### PROBLEM
Set down again exactly the lines of the listing below that fall between the line holding "exec (.startRing m 3 ring) s" and the line holding "Starts s b m 0x0306 [.ring (if", inclusive.

### DATA SECTION
=== Begin Enclosure ===

-- ==== Sys2Proof/WellFormed.lean ====
section
/-! DEFINITION. Well-formed commands: every operand fits the field or the wire that carries it. A parameter that fits its field
and lies outside a rule's range is well formed: the command refuses it (R404). -/

namespace Sys2Proof

/-- A number of at most 64 bits. -/
def fits (n : Nat) : Bool := decide (n < 2 ^ 64)
/-- Bytes. -/
def bytesOk (bs : List Nat) : Bool := bs.all (fun b => decide (b < 256))
/-- Array elements of at most 32 bits. -/
def bytesOk2 (bs : List Nat) : Bool := bs.all (fun b => decide (b < 2 ^ 32))
/-- A packet's origin: a 12-bit FID and a 32-bit tag (Table 14.1). -/
def metaOk (m : Meta) : Bool := decide (m.fid < 4096) && decide (m.tag < 2 ^ 32)
/-- A DMA window record. -/
def winOk (w : WinRec) : Bool := fits w.base && fits w.pages
/-- A chain frame: a byte-wide kind, 32-bit fields and at most 1,024 payload bytes (Table 17.10). -/
def frameOk (f : ChainFrame) : Bool :=
  decide (f.kind < 256) && decide (f.off < 2 ^ 32) && decide (f.version < 2 ^ 32) && decide (f.digestId < 2 ^ 32) &&
    bytesOk f.payload && decide (f.payload.length ≤ 1024)
/-- A table set: step indices of 16 bits and step words of 128 (R40, R47). -/
def setOk (t : TableSet) : Bool := t.steps.all (fun e => decide (e.1 < 65536) && decide (e.2 < 2 ^ 128))
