/-- Each queue command of Table 14.8 that is accepted, whose parameters are in range and whose own rules allow it, does
its effect and is DONE: a create lists a ring at a number that no ring of its type had, with the parameters of Table 3.1
and P, C and F zero (R85 to R88); a destroy unlists a STOPPED ring (R121); stop takes a ring to STOPPED (R119); resume
is R120; weight and burst are stored in QM_WEIGHT of the queue, for its next round (R103); a read returns the QM_ registers. -/
def Obligations.QueueCommandsComplete : Prop :=
  (∀ (s b : State) (m : Meta) (fid window base sizeLog2 cq pipeline program weight burst : Nat) (c : CqRing),
    Starts s b m 0x0301 [.fid fid, .ring 3 cq] false →
    isFn fid = true → window < 256 → sizeOk sizeLog2 = true → baseOk base sizeLog2 32 = true → base < 2 ^ 64 →
    cq < 16384 → (pipeline ≤ 3 ∨ pipeline = 0xFF) → program ≤ 7 → 1 ≤ weight → weight ≤ 255 → 1 ≤ burst → burst ≤ 64 →
    cqOf b cq = some c → c.fid = fid → inWindows b fid base (32 * 2 ^ sizeLog2) false = true →
    windowFree b fid window = true → tcount b.qm.tx (fun _ r => r.fid = fid) < (fnOf b fid).tx →
    (∃ k, k < 16384 ∧ tget b.qm.tx k = none) →
    ∃ n, n < 16384 ∧ tget b.qm.tx n = none ∧
      exec (.createTransmitRing m fid window base sizeLog2 cq pipeline program weight burst) s
        = doneIn s m 0x0301 (setRing (setWeight { b with draws := b.draws + 1 } n weight burst) false n
            { fid := fid, window := window, base := base, sizeLog2 := sizeLog2, cq := cq
              pipeline := if pipeline = 0xFF then n % 4 else pipeline, program := program
              effWeight := weight, effBurst := burst
              st := if queuesReady b then .stopped else .notReady }) [.num 2 n]) ∧
  (∀ (s b : State) (m : Meta) (fid window base sizeLog2 cq : Nat) (ts : Bool) (c : CqRing),
    Starts s b m 0x0302 [.fid fid, .ring 3 cq] false →
    isFn fid = true → window < 256 → sizeOk sizeLog2 = true → baseOk base sizeLog2 32 = true → base < 2 ^ 64 →
    cq < 16384 → cqOf b cq = some c → c.fid = fid → inWindows b fid base (32 * 2 ^ sizeLog2) false = true →
    windowFree b fid window = true → tcount b.qm.rx (fun _ r => r.fid = fid) < (fnOf b fid).rx →
    (∃ k, k < 16384 ∧ tget b.qm.rx k = none) →
    ∃ n, n < 16384 ∧ tget b.qm.rx n = none ∧
      exec (.createReceiveRing m fid window base sizeLog2 cq ts) s
        = doneIn s m 0x0302 (setRing { b with draws := b.draws + 1 } true n
            { fid := fid, window := window, base := base, sizeLog2 := sizeLog2, cq := cq, ts := ts
              st := if queuesReady b then .stopped else .notReady }) [.num 2 n]) ∧
  (∀ (s b : State) (m : Meta) (fid window base sizeLog2 ctrAddr msix : Nat),
    Starts s b m 0x0303 [.fid fid] false →
    isFn fid = true → window < 256 → sizeOk sizeLog2 = true → baseOk base sizeLog2 16 = true → base < 2 ^ 64 →
    ctrAddr % 4 = 0 → ctrAddr < 2 ^ 64 → msix < 128 → (fid = 0 ∨ msix < (fnOf b fid).msix) →
    inWindows b fid base (16 * 2 ^ sizeLog2) true = true → inWindows b fid ctrAddr 4 true = true →
    windowFree b fid window = true → tcount b.qm.cq (fun _ r => r.fid = fid) < (fnOf b fid).cq →
    (∃ k, k < 16384 ∧ tget b.qm.cq k = none) →
    ∃ n, n < 16384 ∧ tget b.qm.cq n = none ∧
      exec (.createCompletionRing m fid window base sizeLog2 ctrAddr msix) s
        = doneIn s m 0x0303 (setCq { b with draws := b.draws + 1 } n
            { fid := fid, window := window, base := base, sizeLog2 := sizeLog2, ctrAddr := ctrAddr, msix := msix
              st := if queuesReady b then .stopped else .notReady }) [.num 2 n]) ∧
  (∀ (s b : State) (m : Meta) (ring : Nat), Starts s b m 0x0304 [.ring 1 ring] false → ring < 16384 →
    (∀ r, ringOf b false ring = some r → r.st = .stopped →
      exec (.destroyRing m 1 ring) s = doneIn s m 0x0304 { b with
        qm := { b.qm with tx := tdel b.qm.tx ring } } [])) ∧
  (∀ (s b : State) (m : Meta) (ring : Nat), Starts s b m 0x0304 [.ring 2 ring] false → ring < 16384 →
    (∀ r, ringOf b true ring = some r → r.st = .stopped →
      exec (.destroyRing m 2 ring) s = doneIn s m 0x0304 { b with
        qm := { b.qm with rx := tdel b.qm.rx ring } } [])) ∧
  (∀ (s b : State) (m : Meta) (ring : Nat), Starts s b m 0x0304 [.ring 3 ring] false → ring < 16384 →
    (∀ r, cqOf b ring = some r → r.st = .stopped → cqBound b ring = false →
      exec (.destroyRing m 3 ring) s = doneIn s m 0x0304 { b with
        qm := { b.qm with cq := tdel b.qm.cq ring } } [])) ∧
  (∀ (s b : State) (m : Meta) (rx : Bool) (ring : Nat) (r r1 : Ring),
    Starts s b m 0x0305 [.ring (if rx then 2 else 1) ring] false → ring < 16384 →
    ringOf b rx ring = some r → (r.st = .stopped ∨ r.st = .haltedError) → (pciOf b r.fid).bme = true →
    ringOf (coverStocks b rx ring r) rx ring = some r1 →
      (r.coverFrozen = false → coverStocks b rx ring r = b) ∧
      exec (.startRing m (if rx then 2 else 1) ring) s = doneIn s m 0x0305
        (holdUpdate (setRing (coverStocks b rx ring r) rx ring { r1 with st := .running }) r1.cq) []) ∧
  (∀ (s b : State) (m : Meta) (ring : Nat) (c : CqRing),
    Starts s b m 0x0305 [.ring 3 ring] false → ring < 16384 → cqOf b ring = some c →
    (c.st = .stopped ∨ c.st = .haltedError) → (pciOf b c.fid).bme = true →
      exec (.startRing m 3 ring) s
        = doneIn s m 0x0305
            (holdUpdate (cqDrain (setCq b ring { c with st := .running }) ring) ring) []) ∧
  (∀ (s b : State) (m : Meta) (rx : Bool) (ring : Nat) (r : Ring),
    Starts s b m 0x0306 [.ring (if rx then 2 else 1) ring] false → ring < 16384 →
    ringOf b rx ring = some r →
    (r.st = .running ∨ r.st = .held ∨ r.st = .haltedHost ∨ r.st = .haltedError) →
      exec (.stopRing m (if rx then 2 else 1) ring) s
        = doneIn s m 0x0306 (setRing b rx ring { r with st := .stopped }) []) ∧
  (∀ (s b : State) (m : Meta) (ring : Nat) (c : CqRing),
    Starts s b m 0x0306 [.ring 3 ring] false → ring < 16384 → cqOf b ring = some c →
    (c.st = .running ∨ c.st = .held ∨ c.st = .haltedHost ∨ c.st = .haltedError) →
      exec (.stopRing m 3 ring) s
        = doneIn s m 0x0306 (setCq b ring { c with st := .stopped }) []) ∧
  (∀ (s b : State) (m : Meta) (fid : Nat),
    Starts s b m 0x0307 [.fid fid] false → isFn fid = true → (pciOf b fid).bme = true →
    anyHalted b fid = true →
      exec (.resumeRings m fid) s = doneIn s m 0x0307 (resumeRings b fid) []) ∧
  (∀ (s b : State) (m : Meta) (ring weight burst : Nat) (r : Ring),
    Starts s b m 0x0308 [.ring 1 ring] false → ring < 16384 → 1 ≤ weight → weight ≤ 255 → 1 ≤ burst → burst ≤ 64 →
    ringOf b false ring = some r →
      exec (.setWeightAndBurst m ring weight burst) s
        = doneIn s m 0x0308 (setWeight b ring weight burst) []) ∧
  (∀ (s b : State) (m : Meta) (rx : Bool) (ring : Nat) (r : Ring),
    Starts s b m 0x0309 [.ring (if rx then 2 else 1) ring] false → ring < 16384 →
    ringOf b rx ring = some r → (m.fid = 0 ∨ r.fid = m.fid) →
      exec (.readRing m (if rx then 2 else 1) ring) s
        = doneIn s m 0x0309 b (ringRegs b rx ring r)) ∧
  (∀ (s b : State) (m : Meta) (ring : Nat) (c : CqRing),
    Starts s b m 0x0309 [.ring 3 ring] false → ring < 16384 → cqOf b ring = some c →
    (m.fid = 0 ∨ c.fid = m.fid) →
      exec (.readRing m 3 ring) s = doneIn s m 0x0309 b (cqRegs c))

/-- Each function command of Table 11.10 that is accepted, whose parameters are in range and whose own rules allow it,
does its effect and is DONE, or goes on in the background (quiesce, reset, remove); and the events that end a quiesce and
a reset do what R327 and R332 say. -/
def Obligations.FunctionCommandsComplete : Prop :=
  (∀ (s b : State) (m : Meta) (fid : Nat) (rec : GrantRec), Starts s b m 0x0201 (createObjs fid rec) false →
    badGrant fid rec = none → firstBad (shareState b rec) = none → (fnOf b fid).st = .absent → hookHeld b fid = false →
    vfExists b fid = true →
    lowestBad ((lanesAt rec, decide (lanesBeside b fid + rec.lanes ≤ 24)) :: poolChecks b fid 1 (hookItemAt rec) rec.items ++
      listChecks (defaultShares b fid) fid rec .refusedLimit) = none →
    lowestBad (listChecks (defaultShares b fid) fid rec .refusedEmpty) = none →
      exec (.createInstance m fid rec) s = doneIn s m 0x0201 (makeInstance b fid rec) []) ∧
  (∀ (s b : State) (m : Meta) (fid limitMs : Nat), Starts s b m 0x0202 [.fid fid] false → isFn fid = true → fid ≠ 0 →
    1 ≤ limitMs → limitMs ≤ 10000 → ((fnOf b fid).st = .active ∨ (fnOf b fid).st = .quiesced) →
      exec (.quiesce m fid limitMs) s = bgIn s m 0x0202 [.fid fid]
        (moveRings (setFn b fid { fnOf b fid with
            st := .quiescing, quiesceUntil := some (b.now + 1000000 * limitMs), qSeen := reportOf b fid
            frozenDuring := false }) fid
          (fun x => if x = .frozen ∨ x = .notReady then x else .quiescing)) none (b.now + 1000000 * limitMs)) ∧
  (∀ (s : State) (fid t : Nat), (fnOf s fid).quiesceUntil = some t → (fnOf s fid).st = .quiescing →
    ((reportOf s fid).blocking = 0 ∨ t ≤ s.now) → exec (.quiesceEnd fid) s = .next (finishQuiesce s fid)) ∧
  (∀ (s b : State) (m : Meta) (fid : Nat), Starts s b m 0x0203 [.fid fid] false → isFn fid = true → fid ≠ 0 →
    (fnOf b fid).st = .quiesced → (fnOf b fid).frozen = false →
      exec (.resume m fid) s = doneIn s m 0x0203 (setFn b fid { fnOf b fid with st := .active }) []) ∧
  (∀ (s b : State) (m : Meta) (fid : Nat) (force : Bool), Starts s b m 0x0204 [.fid fid] true → isFn fid = true →
    fid ≠ 0 → (fnOf b fid).st = .quiesced → lockedOut b fid (learnedOf b fid) = false →
    (force = true ∨ (reportOf b fid).blocking = 0) →
      exec (.resetInstance m fid force) s = bgIn s m 0x0204 [.fid fid]
        (if force then abortWork (setFn b fid { fnOf b fid with st := .resetting, resetKind := some .reset }) fid
          else setFn b fid { fnOf b fid with st := .resetting, resetKind := some .reset }) none b.now) ∧
  (∀ (s b : State) (m : Meta) (fid : Nat) (force : Bool), Starts s b m 0x0205 [.fid fid] true → isVf fid = true →
    (fnOf b fid).st = .quiesced → removeBarred b fid = false → lockedOut b fid (fun _ => true) = false →
    (force = true ∨ (reportOf b fid).blocking = 0) →
      exec (.removeInstance m fid force) s = bgIn s m 0x0205 [.fid fid]
        (if force then abortWork (setFn b fid { fnOf b fid with st := .resetting, resetKind := some .remove }) fid
          else setFn b fid { fnOf b fid with st := .resetting, resetKind := some .remove }) none b.now) ∧
  (∀ (s : State) (fid : Nat), (fnOf s fid).st = .resetting → (fnOf s fid).resetKind = some .remove →
    lockedOut s fid (fun _ => true) = false →
      exec (.resetComplete fid) s = .next (replyReset (endRemove s fid) fid)) ∧
  (∀ (s : State) (fid : Nat), (fnOf s fid).st = .resetting → (fnOf s fid).resetKind ≠ some .remove →
    (pciOf s fid).flrAt = none → lockedOut s fid (learnedOf s fid) = false →
      exec (.resetComplete fid) s = .next (replyReset (endReset s fid) fid)) ∧
  (∀ (s b : State) (m : Meta) (fid : Nat), Starts s b m 0x0206 [.fid fid] false → isFn fid = true → fid ≠ 0 →
    (fnOf b fid).frozen = true → (fnOf b fid).releaseOk = true → ((fnOf b fid).st = .active ∨ (fnOf b fid).st = .quiesced) →
      exec (.release m fid) s = doneIn s m 0x0206 (releaseFn b fid) []) ∧
  (∀ (s b : State) (m : Meta) (fid : Nat), Starts s b m 0x0206 [.fid fid] false → isFn fid = true → fid ≠ 0 →
    (fnOf b fid).st ≠ .active → (fnOf b fid).st ≠ .quiesced →
      exec (.release m fid) s = endsIn s m 0x0206 b { status := .refusedState }) ∧
  (∀ (s b : State) (m : Meta) (fid : Nat) (w : WinRec), Starts s b m 0x0207 [.fid fid] false → isFn fid = true →
    w.win ≤ 15 → w.base % 4096 = 0 → w.base < 2 ^ 64 → w.pages ≤ 2 ^ 52 → w.base + 4096 * w.pages ≤ 2 ^ 64 →
    (∀ r ∈ coveredRanges b fid, winsCover (fnOf b fid).windows r = true →
      winsCover (tput {} (fnOf b fid).windows w.win ⟨w.base, w.pages, w.read, w.write⟩) r = true) →
      exec (.setDmaWindow m fid w) s = doneIn s m 0x0207 (setFn b fid { fnOf b fid with
        windows := tput {} (fnOf b fid).windows w.win ⟨w.base, w.pages, w.read, w.write⟩ }) []) ∧
  (∀ (s b : State) (m : Meta) (fid : Nat) (w : WinRec) (r : Nat × Nat × Bool), Starts s b m 0x0207 [.fid fid] false →
    isFn fid = true → w.win ≤ 15 → w.base % 4096 = 0 → w.base < 2 ^ 64 → w.pages ≤ 2 ^ 52 →
    w.base + 4096 * w.pages ≤ 2 ^ 64 → r ∈ coveredRanges b fid → winsCover (fnOf b fid).windows r = true →
    winsCover (tput {} (fnOf b fid).windows w.win ⟨w.base, w.pages, w.read, w.write⟩) r = false →
      exec (.setDmaWindow m fid w) s = endsIn s m 0x0207 b { status := .refusedBusy }) ∧
  (∀ (s b : State) (m : Meta) (fid : Nat) (rawTable rawHook : Bool), Starts s b m 0x0208 [.fid fid] false →
    isFn fid = true → fid ≠ 0 → (rawTable = true ∨ (fnOf b fid).rawTable = false ∨ locksOf b fid = 0) →
      exec (.setExpertGrant m fid rawTable rawHook) s = doneIn s m 0x0208
        (isoCheck (setFn b fid { fnOf b fid with rawTable := rawTable, rawHook := rawHook }) 2) []) ∧
  (∀ (s b : State) (m : Meta) (fid : Nat) (items : GrantItems), Starts s b m 0x0209 [.fid fid] false →
    firstBad ((0, isFn fid) :: countChecks fid 1 items ++ hookChecks 7 items) = none →
    (fnOf b fid).st ≠ .absent → (fnOf b fid).st ≠ .resetting →
    lowestBad (useChecks b fid items ++ poolChecks b fid 1 7 items) = none →
      exec (.setInstanceGrant m fid items) s = doneIn s m 0x0209 (setFn b fid ((fnOf b fid).withItems items)) []) ∧
  (∀ (s b : State) (m : Meta) (fid : Nat), Starts s b m 0x020A [.fid fid] false → isFn fid = true →
    (fnOf b fid).st ≠ .absent → ∃ r, exec (.readInstance m fid) s = doneIn s m 0x020A b r ∧
      r.head? = some (.num 8 (fnState (fnOf b fid) (vfExists b fid))) ∧
      (∃ p, r = p ++ (fnOf b fid).lastQ.flds)) ∧
  (∀ (s b : State) (m : Meta) (v : Nat), Starts s b m 0x020B [] false → v ≤ 2 →
      exec (.declareConfinement m v) s
        = doneIn s m 0x020B (isoCheck { b with fmg := { b.fmg with confinement := v } } 3) [])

=== End Enclosure ===

### TASK ANSWER
      exec (.startRing m 3 ring) s
        = doneIn s m 0x0305
            (holdUpdate (cqDrain (setCq b ring { c with st := .running }) ring) ring) []) ∧
  (∀ (s b : State) (m : Meta) (rx : Bool) (ring : Nat) (r : Ring),
    Starts s b m 0x0306 [.ring (if rx then 2 else 1) ring] false → ring < 16384 →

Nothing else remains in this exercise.